Second, probably final thought on “Inception”
by Adam Reger
Over the weekend I eavesdropped on a conversation where someone raved about Inception and explained why the other person had to see it immediately. I remain unmoved from my earlier position on it. None of my concerns has been overridden by the people I know who’ve loved it, and after doing a quick Rotten Tomatoes search, I see that although I’m still in the minority on this, it’s a proud minority. (I am somewhat bummed, and tempted to be persuaded, by this favorable review by Scott Tobias of the AV Club. Historically, the AV Club’s reviews have been pretty strong indicators of whether I’ll like a movie or not (the music reviews, less so). I always find it vaguely distressing when I don’t care for something they rave about, almost to the point where I begin second-guessing my own take on the film.)
The review that says it best, in my opinion, is Andrew O’Hehir’s at Salon. There are many good observations in it, but a couple really hit home with me:
-“So, yeah, if you approach ‘Inception’ with lowered expectations it’s a pretty good time.
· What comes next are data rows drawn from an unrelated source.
/-! ## Register files (R9, R40, R73) -/

/-- A vector register of a lane. -/
def Wave.vreg (w : Wave) (l r : Nat) : Word := SMap.get 0 w.v (128 * l + r)
/-- A vector pair of a lane, low half in the even register (R73). -/
def Wave.vpair (w : Wave) (l r : Nat) : DWord := w.vreg l (r + 1) ++ w.vreg l r
/-- A scalar register. -/
def Wave.sreg (w : Wave) (r : Nat) : Word := SMap.get 0 w.s r
/-- A scalar pair (R73). -/
def Wave.spair (w : Wave) (r : Nat) : DWord := w.sreg (r + 1) ++ w.sreg r
/-- The lanes of the wave. -/
def Wave.all (w : Wave) : Lanes := widthMask w.width
/-- The lanes in which a predicate is true; p7 reads true in every lane (R73). -/
def Wave.preds (w : Wave) (p : Nat) : Lanes := if p == 7 then w.all else SMap.get 0 w.p p
/-- A predicate of a lane. -/
def Wave.pred (w : Wave) (p l : Nat) : Bool := (w.preds p).getLsbD l
/-- A mask register. -/
def Wave.mreg (w : Wave) (m : Nat) : Lanes := SMap.get 0 w.m m
/-- The PC of a lane. -/
def Wave.pcOf (w : Wave) (l : Nat) : DWord := SMap.get 0 w.pc l
/-- The lanes that have not exited (R83). -/
def Wave.live (w : Wave) : Lanes := w.all &&& ~~~w.exited
/-- The ready lanes (R83). -/
def Wave.ready (w : Wave) : Lanes := w.live &&& ~~~w.parked
/-- ACTIVE of the clause in progress (R84). -/
def Wave.active (w : Wave) : Lanes := match w.clause with
  | some c => c.active
  | none => 0

/-- R86: a write marks CHANGED in the lanes it counts for when it writes a different value. -/
def Wave.mark (w : Wave) (lanes : Lanes) (differs : Bool) : Wave :=
  { w with changed := if differs then w.changed ||| lanes else w.changed }

/-- A vector register of a lane written. -/
def Wave.setV (w : Wave) (l r : Nat) (x : Word) : Wave :=
  { w.mark (laneBit l) (w.vreg l r != x) with v := SMap.set 0 w.v (128 * l + r) x }

/-- A predicate of a lane written; p7 discards the write (R73). -/
def Wave.setP (w : Wave) (p l : Nat) (b : Bool) : Wave :=
  let old := SMap.get 0 w.p p
  let new := if b then old ||| laneBit l else old &&& ~~~laneBit l
  { w.mark (laneBit l) (p != 7 && old != new) with p := if p == 7 then w.p else SMap.set 0 w.p p new }

/-- A scalar register written; the write counts for every ACTIVE lane (R86). -/
def Wave.setS (w : Wave) (r : Nat) (x : Word) : Wave :=
  { w.mark w.active (w.sreg r != x) with s := SMap.set 0 w.s r x }

/-- A scalar pair written. -/
def Wave.setSPair (w : Wave) (r : Nat) (x : DWord) : Wave :=
  (w.setS r (x.setWidth 32)).setS (r + 1) ((x >>> 32).setWidth 32)

/-- A function of a lane written to a vector register of every lane of a list. -/
def Wave.putV (r : Nat) (f : Nat → Word) : List Nat → Wave → Wave
  | [], w => w
  | l :: ls, w => Wave.putV r f ls (w.setV l r (f l))

/-- A pair of registers written in every lane of a list. -/
def Wave.putVPair (r : Nat) (f : Nat → DWord) (ls : List Nat) (w : Wave) : Wave :=
  Wave.putV (r + 1) (fun l => (f l >>> 32).setWidth 32) ls (Wave.putV r (fun l => (f l).setWidth 32) ls w)

/-- A predicate written in every lane of a list. -/
def Wave.putP (p : Nat) (f : Nat → Bool) : List Nat → Wave → Wave
  | [], w => w
  | l :: ls, w => Wave.putP p f ls (w.setP p l (f l))

/-- The PC of every lane of a list set. -/
def Wave.putPc (f : Nat → DWord) : List Nat → Wave → Wave
  | [], w => w
  | l :: ls, w => Wave.putPc f ls { w with pc := SMap.set 0 w.pc l (f l) }

/-! ## Clauses -/

/-- R142: NEXT, the address of the next clause header. -/
def Clause.next (c : Clause) : DWord := c.hdr + BitVec.ofNat 64 (4 * (c.words.length + 1))
/-- The address of the word being executed. -/
def Clause.pcAt (c : Clause) : DWord := c.hdr + BitVec.ofNat 64 (4 * (c.at_ + 1))
/-- The word being executed. -/
def Clause.wordAt (c : Clause) : Nat := c.words.getD c.at_ 0

/-- The address of the word being executed by the wave. -/
def Wave.wordPc (w : Wave) : DWord := match w.clause with
  | some c => c.pcAt
  | none => w.pcOf (lowest w.ready)
/-- The word being executed by the wave. -/
def Wave.word (w : Wave) : Nat := match w.clause with
  | some c => c.wordAt
  | none => 0
/-- The clause header of the wave (HDR of R142). -/
def Wave.hdr (w : Wave) : DWord := match w.clause with
  | some c => c.hdr
  | none => 0

/-- R97: the resume point after the word being executed: the rest of the clause, or the next clause header. -/
def Wave.resumePoint (w : Wave) : Resume := match w.clause with
  | some c => if c.idx < c.words.length then .clause c else .next c.next
  | none => .none

/-! ## Spin detector (R86, R87) -/

/-- Demoted lanes restored. -/
def Wave.restore (w : Wave) (lanes : Lanes) : Wave :=
  if w.demoted &&& lanes == 0 then w else { w with demoted := w.demoted &&& ~~~lanes, fast := false }

/-- R87: lanes store or park at WAITM; a lane that is not demoted restores the whole wave. -/
def Wave.restoreBy (w : Wave) (lanes : Lanes) : Wave :=
  if lanes &&& ~~~w.demoted == 0 then w.restore lanes else w.restore w.all

/-- R86, R87: an operation of the lanes sets STORED. -/
def Wave.markStored (w : Wave) (lanes : Lanes) : Wave :=
  ({ w with stored := w.stored ||| lanes }).restoreBy lanes
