-- ==== Sys2Proof/Machine/Space.lean ====
section
/-!
DEFINITION. Global memory as an access sees it: translation (R169-R177), the L1 of a core with its pending stores and
update-only lines (R178, R180, R198), the effect of the atomic operations (R223-R226), and release and acquire (R190).
-/

namespace Sys2Proof.Machine

/-! ## Pages (R169-R172) -/

/-- What a kind of access needs of a page (R172). -/
structure Need where
  r : Bool := false
  w : Bool := false
  x : Bool := false
  deriving DecidableEq, Repr

/-- R172: a load, SLD, FEGET or a source of a command. -/
def Need.load : Need := { r := true }
/-- R172: a store, FESET or a destination of a command. -/
def Need.store : Need := { w := true }
/-- R172: an atomic, a reduction, a consuming load or a filling store. -/
def Need.rmw : Need := { r := true, w := true }
/-- R172: an instruction fetch. -/
def Need.fetch : Need := { x := true }

/-- The end of a walk (R171); LEVEL and REASON of R174. -/
inductive Xlat where
  | ok (leaf : Leaf)
  | replay (level : Nat)
  | bad (level : Nat)
  | perm (level reason : Nat)
  deriving DecidableEq, Repr

/-- A leaf entry read from its word (R170). -/
def readLeaf (e pageBits : Nat) : Leaf :=
  { pa := bits e 16 32 * 2 ^ 16, bits := pageBits, r := flag e 2, w := flag e 3, x := flag e 4, cache := bits e 5 2
    rm := flag e 7, fe := flag e 8, ver := flag e 9, key := bits e 10 4, node := bits e 56 8 }

/-- R171, order 2: a leaf that is malformed. -/
def leafBad (own e pageBits : Nat) : Bool :=
  let l := readLeaf e pageBits
  bits e 14 2 != 0 || bits e 48 8 != 0 || l.pa % 2 ^ pageBits != 0 || l.cache == 3 || (l.w && !l.r)
    || (l.node == own && homeEnd ≤ l.pa)

/-- R171, order 2: a table entry that is malformed; `align` is the size of the next table. -/
def tableBad (e align : Nat) : Bool :=
  let ta := bits e 8 40 * 2 ^ 8
  bits e 2 6 != 0 || bits e 48 16 != 0 || ta % align != 0 || homeEnd ≤ ta

/-- R169: the levels of a walk: level, lowest index bit, index bits, and the size of the next table. -/
def walkLevels : List (Nat × Nat × Nat × Nat) :=
  [(3, 39, 13, 4096), (2, 30, 9, 4096), (1, 21, 9, 256), (0, 16, 5, 0)]

/-- R171: the physical address that a leaf gives. -/
def Leaf.addr (l : Leaf) (va : Nat) : Nat := l.pa + va % 2 ^ l.bits
/-- R180: whether a page is cached. -/
def Leaf.cached (l : Leaf) : Bool := l.cache == 0

/-! ## Atomic operations (R223-R226) -/

/-- R223: the operations AOP 0 to 11 on n-bit values. -/
def aopInt (aop n : Nat) (old b : Nat) : Nat :=
  let x := BitVec.ofNat n old
  let y := BitVec.ofNat n b
  (match aop with
   | 0 => x + y
   | 1 => x - y
   | 2 => if x.toNat ≤ y.toNat then x else y
   | 3 => if x.toInt ≤ y.toInt then x else y
   | 4 => if x.toNat ≤ y.toNat then y else x
   | 5 => if x.toInt ≤ y.toInt then y else x
   | 6 => x &&& y
   | 7 => x ||| y
   | 8 => x ^^^ y
   | 9 => y
   | 10 => if y.toNat ≤ x.toNat then 0 else x + 1
   | _ => if x.toNat = 0 ∨ y.toNat < x.toNat then y else x - 1).toNat

/-- R224: one element of a floating atomic: 0 FADD, 1 FMIN, 2 FMAX. -/
def aopElem (k : FFmt) (op a b : Nat) : Nat :=
  if op == 0 then f32AddPlain k a b
  else (k.finish { mode := 1, sat := false, ftz := false, nanc := true } [a, b] (k.minMax (op == 2) false a b)).1

/-- R224: a floating atomic on a 32-bit word. -/
def aopFloat (t op a b : Nat) : Nat :=
  let k := vfmt t
  if t == 0 then aopElem k op a b
  else aopElem k op (a % 2 ^ 16) (b % 2 ^ 16) + aopElem k op (bits a 16 16) (bits b 16 16) * 2 ^ 16

/-- The size in bytes of the location that an atomic names. -/
def rmwBytes : Instr → Nat
  | .atom f | .red f | .atoms f | .cas f | .cass f => if f.t == 1 then 8 else 4
  | .vismin _ => 8
  | _ => 4

/-- The new value that an atomic or a reduction gives a location; `b` is its data (R223-R226). A compare-and-swap has
the new value above the expected one. -/
def rmwNew (i : Instr) (old b : Nat) : Nat := match i with
  | .atom f | .red f => aopInt f.ax.aop (8 * rmwBytes i) old b
  | .atoms f =>
    if 12 ≤ f.ax.aop then aopFloat 0 (f.ax.aop - 12) old b else aopInt f.ax.aop (8 * rmwBytes i) old b
  | .atomf f | .redf f => aopFloat f.t f.ax.aop old b
  | .cas _ | .cass _ =>
    let n := 8 * rmwBytes i
    if old == b % 2 ^ n then b / 2 ^ n % 2 ^ n else old
  | .vismin _ => min old b
  | .hgscat _ => aopElem .f32 0 old b
  | _ => old
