/-- R239: chunk slot `slot` set; DONE rises, and PHASE with it when the phase completes. -/
def setSlot (a slot : Nat) (s : State) : State :=
  let v := readScratch s.scratch a 8
  let done := (bits v 32 16 + 1) % 2 ^ 16
  let poison := flag (readScratch s.scratch (a + 8) 1) 0
  let phase := if done == bits v 0 16 && !poison then (bits v 48 16 + 1) % 2 ^ 16 else bits v 48 16
  let w := a + 16 + 4 * (slot / 32)
  let map := (BitVec.ofNat 32 (readScratch s.scratch w 4) ||| BitVec.twoPow 32 (slot % 32)).toNat
  testWaits a (storeScratch w 4 map (storeScratch a 8 (bits v 0 32 + done * 2 ^ 32 + phase * 2 ^ 48) s))

/-- R239: one chunk's slot set by a command, or its step dropped (R248). -/
def landSlot (c : Cmd) (k : Nat) (s : State) : State :=
  if c.kind == 3 || c.kind == 4 then s
  else match c.barrier s with
    | some a => setSlot a (c.base + k) s
    | none => countDrop c.core s

/-- R240: the barrier of a command is poisoned; LASTERR takes the errors of the core's copy engine (R249). -/
def poisonBarrier (c : Cmd) (code : Nat) (s : State) : State :=
  let s := if c.kind == 0 || c.kind == 3 then setLastErr c.core code s else s
  if c.kind == 3 || c.kind == 4 then s
  else match c.barrier s with
    | none => countDrop c.core s
    | some a =>
      let e := readScratch s.scratch (a + 9) 1
      testWaits a
        (storeScratch (a + 8) 2 (readScratch s.scratch (a + 8) 1 / 2 * 2 + 1 + (if e == 0 then code else e) * 2 ^ 8) s)

/-! ## Batches (R244) -/

/-- R244: one command of a batch slot is complete. -/
def Batch.finish (err : Nat) (b : Batch) : Batch :=
  { b with incomplete := b.incomplete - 1, err := if b.err == 0 then err else b.err }

/-- A command is complete (R244, R382): its batch records it; a copy packet completes. -/
def finishCmd (c : Cmd) (err : Nat) (s : State) : State :=
  let s := { s with cmds := s.cmds.filter (·.id != c.id) }
  match c.packet with
  | some p => complete p (if err == 0 then 0 else 2) err c.tag s
  | none =>
    mapWaves (fun w =>
      if w.id == c.wave && !w.ended && c.kind != 4 && (SMap.get {} w.batches c.batch).state != 0 then
        { w with batches := SMap.set {} w.batches c.batch ((SMap.get {} w.batches c.batch).finish err) }
      else w) s

/-- The engine has read every register of a command (R36): it leaves its counter. -/
def leaveWcp (id : Nat) (s : State) : State :=
  let mark := fun (o : Op) =>
    if o.ctr == 2 && o.src.any (fun e => e.2.headD 0 == id) then { o with perf := o.lanes } else o
  retire (mapWaves (fun w => { w with ops := w.ops.map mark }) s)

/-- R175: whether an error that writes a fault record can be recorded now. -/
def badReady (s : State) (c : Cmd) (b : Bad) : Bool := b.rec_.isNone || (ringRoom s (c.core / 32)).isSome

/-- R243, R258: the fault record of an error. -/
def recordBad (c : Cmd) (b : Bad) (s : State) : State := match b.rec_ with
  | none => s
  | some (level, reason) =>
    postFault (c.core / 32)
      { addr := b.va, ctx := c.ctx, version := c.tag, core := c.core, wave := c.slot, part := c.part
        kind := if c.kind == 0 || c.kind == 3 then 5 else 6, level := level, reason := reason } s

/-- R240, R243: a command is poisoned by its first error and is complete. A full fault ring delays this (R175). -/
def poisonCmd (c : Cmd) (b : Bad) (after : State → State) (s : State) : State :=
  if !badReady s c b then s
  else
    let s := match b.ecc with
      | some pa => findEcc s pa
      | none => s
    finishCmd c b.code (after (poisonBarrier c b.code (recordBad c b s)))
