/-- REEVALUATION (R218, R219): a woken lane of the focused wave attempts again, whatever the wave waits for; one that has
not attempted yet does so with the lanes of its instruction, once the wave's earlier accesses allow it. -/
def execEvReevaluation (lane : Nat) (s : State) : Out :=
  .next (match s.w.parks.find? (fun p => p.lane == lane && p.woken) with
    | some p =>
      if p.first == 0 then reevaluate p s
      else
        let ps := s.w.parks.filter (·.first == p.first)
        if firstWaits ps s then s else firstAttempts ps [] s
    | none => s)

end Sys2Proof.Machine
end

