-- ==== Sys2Proof/Machine/Launch.lean ====
section
/-!
DEFINITION. Kernel headers (R46, R47), where a cohort fits (R16, R17, R267, R397, R405), its placement (R73, R105,
R155, R401), pre-emption (R100-R102), watchdogs (R403), the order of the dispatcher's work (R396), and the completion
engine (R380, R398).
-/

namespace Sys2Proof.Machine

/-! ## Kernel headers (R46, R47) -/

/-- R46: an offset of the header as an address; `keep0` says that 0 means none. -/
def headerAddr (addr off : Nat) (keep0 : Bool) : DWord :=
  if keep0 && off == 0 then 0 else BitVec.ofNat 64 addr + (BitVec.ofNat 32 off).signExtend 64

/-- R46: the fields of a header read at an address. -/
def readKernel (addr : Nat) (h : List Nat) : Kernel :=
  let r := field h 8 1 % 16
  { addr := addr, entry := headerAddr addr (field h 4 4) false, regs := if r == 0 then 128 else 8 * r
    width := 8 * 2 ^ (field h 8 1 / 16 % 4), restartMode := flag (field h 8 1) 6, matrix := flag (field h 8 1) 7
    teamSize := field h 10 2 % 2 ^ 13, teams := field h 12 1 % 8, scratch := field h 16 4, column := field h 20 4
    restart := headerAddr addr (field h 24 4) true, traph := if field h 28 4 == 0 then none else some (headerAddr addr (field h 28 4) false)
    mstream := (headerAddr addr (field h 32 4) true).toNat, mlen := field h 36 4, params := field h 40 4
    fpmode0 := BitVec.ofNat 32 (field h 44 4), waitBudget0 := BitVec.ofNat 32 (field h 48 4) }

/-- R16, R17: the most waves of a team on one partition. -/
def Kernel.perPart (k : Kernel) (p : Nat) : Nat := (k.teamSize / k.width + 3 - p) / 4

/-- R17: whether a team fits on an empty core. -/
def Kernel.fitsEmpty (k : Kernel) : Bool :=
  let n := k.perPart 0
  n ≤ 32 && n * k.width ≤ 1024 && n * k.width * k.regs * 4 ≤ 2 ^ 18

/-- R47: the refusal code of a header, by the first condition that holds; 0 when none does. -/
def kernelRefusal (addr : Nat) (h : List Nat) (pool : Bool) : Nat :=
  let k := readKernel addr h
  let fp := field h 44 4
  if addr % 64 != 0 || field h 0 2 != 0x5A4B || field h 2 1 != 1 || field h 3 1 != 0
      || [4, 24, 28, 32].any (fun o => field h o 4 % 4 != 0)
      || field h 9 1 != 0 || field h 11 1 / 32 != 0 || field h 12 4 / 8 != 0 || (h.drop 52).any (· != 0)
      || k.teamSize == 0 || 4096 < k.teamSize || k.teamSize % k.width != 0 || k.teams == 0 || 4 < k.teams
      || k.scratch % 256 != 0 || 0x50000 < k.scratch || k.column % 0x10000 != 0 || 0x2000000 < k.column
      || k.params % 4 != 0 || 4096 < k.params then 1
  else if 8192 < k.teams * k.teamSize then 6
  else if k.restartMode && field h 24 4 == 0 then 2
  else if k.matrix != (field h 32 4 != 0) then 3
  else if bits fp 16 5 != 0 || bits fp 10 6 != 0 || bits fp 25 7 != 0 || fp % 8 == 0 || 5 < fp % 8 then 4
  else if pool && (k.teams != 1 || k.teamSize != k.width) then 7
  else if !k.fitsEmpty then 5
  else 0

/-! ## What is free (R16, R18, R146, R267, R439) -/

/-- R146: whether a wave holds its contexts. -/
def Wave.holds (w : Wave) : Bool := w.on && !w.husk && (!w.ended || w.ops.any fun o => o.ctr == 0 || o.ctr == 3)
Problem is, there are no lowered expectations around Christopher Nolan . . .” I couldn’t articulate this point in discussing the movie with people who wanted to view it just as a dumb action movie, and thus to grade it on a curve, but this is it. If P.T. Anderson made a really awesome, “dumb” action movie, I would be disappointed. (And in fact, one of my enduring complaints about Inception is that it’s not even a really awesome action movie: the snowmobile fighting is so difficult to follow, and thus so boring, this may as well have been G.I. Joe.)
-“All of this involves a bunch of big-ass guys shooting at each other with automatic weapons, which has to be the most arid and depressing depiction of the dream state I’ve ever encountered. There are no surreal images or nonsense dialogue, no illogical shifts of scene from the first-grade classroom to Mom’s kitchen to a whorehouse.” I was almost embarrassed to air this criticism after seeing the movie—my feeling was that Nolan must have considered a more “dreamy” dream state, but nixed that idea in favor of having the entire film be more coherent; I can only imagine how difficult it would have been to juggle so much plot, and such a complicated (I really want to say “convoluted,” actually) plot, while also working in the kinds of random shifts and wrinkles O’Hehir suggests. But, in a word, yes. I felt Nolan went far enough in nodding to certain dream aspects—you never remember how you got to a certain place in a dream, for example—that the dream states in the movie come off as uncomfortably neither-here-nor-there.
That’s probably the last I’ll say about Inception because, though it’s one of those deals where I want to keep venting about my disappointment, as if I’d been personally aggrieved, it must be said that it was a pretty solid, entertaining movie and I don’t regret having seen it. Apparently there are other movies out there, though, on DVD as well as in theaters, so I will probably turn my attention to those now.